Question

A particle of specific charge $\dfrac{q}{m}=\pi ck{{g}^{-1}}$ is projected from the origin towards $+ve\text{ }x-axis$ with a velocity of $10m{{s}^{-1}}$ in a uniform magnetic field $\overrightarrow{B}=-2\widehat{k}T$.The velocity of the particle after time $\overrightarrow{t}=\dfrac{1}{12}s$ will be..
A. $5\left[ \hat{i}+\sqrt{3}\hat{j} \right]$
B. $5\left[ \sqrt{3}\hat{i}+\hat{j} \right]$
C. $5\left[ \sqrt{3}\hat{i}-\hat{j} \right]$
D. $5\left[ \hat{i}+\hat{j} \right]$

Answer 1

Let a charged particle enter in a magnetic field (uniform) with a velocity perpendicular to the direction of field. We see that a force starts acting on the particle and revolves in a circular path.

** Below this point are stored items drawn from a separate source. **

-- ==== Sys2Proof/Word.lean ====
section
/-! DEFINITION. The word types of the Lymal and their plainest arithmetic (spec/00 R2, R3). -/

namespace Sys2Proof

/-- A token or register value: 64 bits (06 R145). -/
abbrev Word := BitVec 64
/-- An instruction word, a lane or a tile-register word: 32 bits (06 R143, 09 R182). -/
abbrev Half := BitVec 32
/-- One byte of memory. -/
abbrev Byte := BitVec 8

/-- Bits [hi:lo] of a word (00 R2). -/
abbrev bits {n : Nat} (x : BitVec n) (hi lo : Nat) : BitVec (hi - lo + 1) := x.extractLsb hi lo

/-- Bits [hi:lo] of a word as a number. -/
def bitsN {n : Nat} (x : BitVec n) (hi lo : Nat) : Nat := (x.extractLsb hi lo).toNat

/-- A truth value as one bit in a word of any width. -/
def ofBool (n : Nat) (b : Bool) : BitVec n := if b then 1 else 0

/-- Replaces element `i` of a list, if there is one. -/
def setAt {α : Type} (l : List α) (i : Nat) (x : α) : List α := l.set i x

/-- Changes element `i` of a list, if there is one. -/
def modAt {α : Type} : List α → Nat → (α → α) → List α
  | [], _, _ => []
  | a :: l, 0, f => f a :: l
  | a :: l, i + 1, f => a :: modAt l i f

/-- Replaces element `i` of a table, if there is one. -/
def setV {α : Type} {n : Nat} (v : Vector α n) (i : Nat) (x : α) : Vector α n := v.setIfInBounds i x

/-- Changes element `i` of a table, if there is one. -/
def modV {α : Type} {n : Nat} (v : Vector α n) (i : Nat) (f : α → α) : Vector α n :=
  if h : i < n then v.set i (f v[i]) else v

/-- Changes every element of a table. -/
def mapV {α β : Type} {n : Nat} (f : α → β) (v : Vector α n) : Vector β n := ⟨⟨v.toList.map f⟩, by simp⟩

/-- Changes every element of a table by its index. -/
def mapIdxV {α β : Type} {n : Nat} (f : α → Nat → β) (v : Vector α n) : Vector β n :=
  ⟨⟨v.toList.zipIdx.map fun x => f x.1 x.2⟩, by simp⟩

/-- The least element of a list of numbers that satisfies a test, counted from `i`. -/
def firstIdx {α : Type} (p : α → Bool) : List α → Nat → Option Nat
  | [], _ => none
  | a :: l, i => if p a then some i else firstIdx p l (i + 1)

end Sys2Proof
end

We termed 2 X magnetic fields inside the paper. In such conditions we observe that there is a particular radius of the circular path and a time period of Revolution is there.
In our diagram we conclude that a force is acting on the particle at every point which made it revolve in circular path as it is acting towards radius (centripetal force)

Complete answer:
We can write:
Centripetal force = Magnetic force.
$\dfrac{m{{v}^{2}}}{r}=qvB$
$v=\dfrac{qBr}{m}\text{ }\left( \text{This is the velocity of the particle} \right)$
$r=\dfrac{mv}{qB}$
Time period of revolution $=\dfrac{2\pi r}{v}$
$T=\dfrac{2\pi }{v}\left( \dfrac{mv}{qB} \right)$
$T=\dfrac{2\pi m}{qB}$
Let the direction of magnetic field in -z direction then if a particle with velocity ‘v’ making an angle $\theta$ with field enters into it the components of velocity are divided into $\sin$ and $\cos ine$.
According to our discussion Time period of Revolution is
$T=\dfrac{2\pi m}{qB}=\dfrac{2\pi m}{\left( \dfrac{q}{m} \right)B}\text{ }\left( \text{given }q=\dfrac{q}{m} \right)$
$T=2\pi =1s$
After a time period of $\dfrac{1}{12}\sec ,\theta =\dfrac{360{}^\circ }{12}=30{}^\circ$
The velocity components are
$\overrightarrow{v}=10\left( \cos 30\widehat{i}+\sin 30\widehat{j} \right)$
$\overrightarrow{v}=10\left( \dfrac{\sqrt{3}}{2}\widehat{i}+\dfrac{1}{2}\widehat{j} \right)$
$\overrightarrow{v}=5\left( \sqrt{3}\widehat{i}+\widehat{j} \right)$

The correct answer is option B.

Note:
The velocity component if perpendicular to the magnetic field then the particle is revolved in a circular path. As we have discussed that this path has its own velocity and revolution time - Let the particle enter parallel to the field. In this case the particle moves parallel with the same velocity in the direction of the field. We have a charged particle with motion having angle $'\theta '$ with the field then the particle moves in helical motion.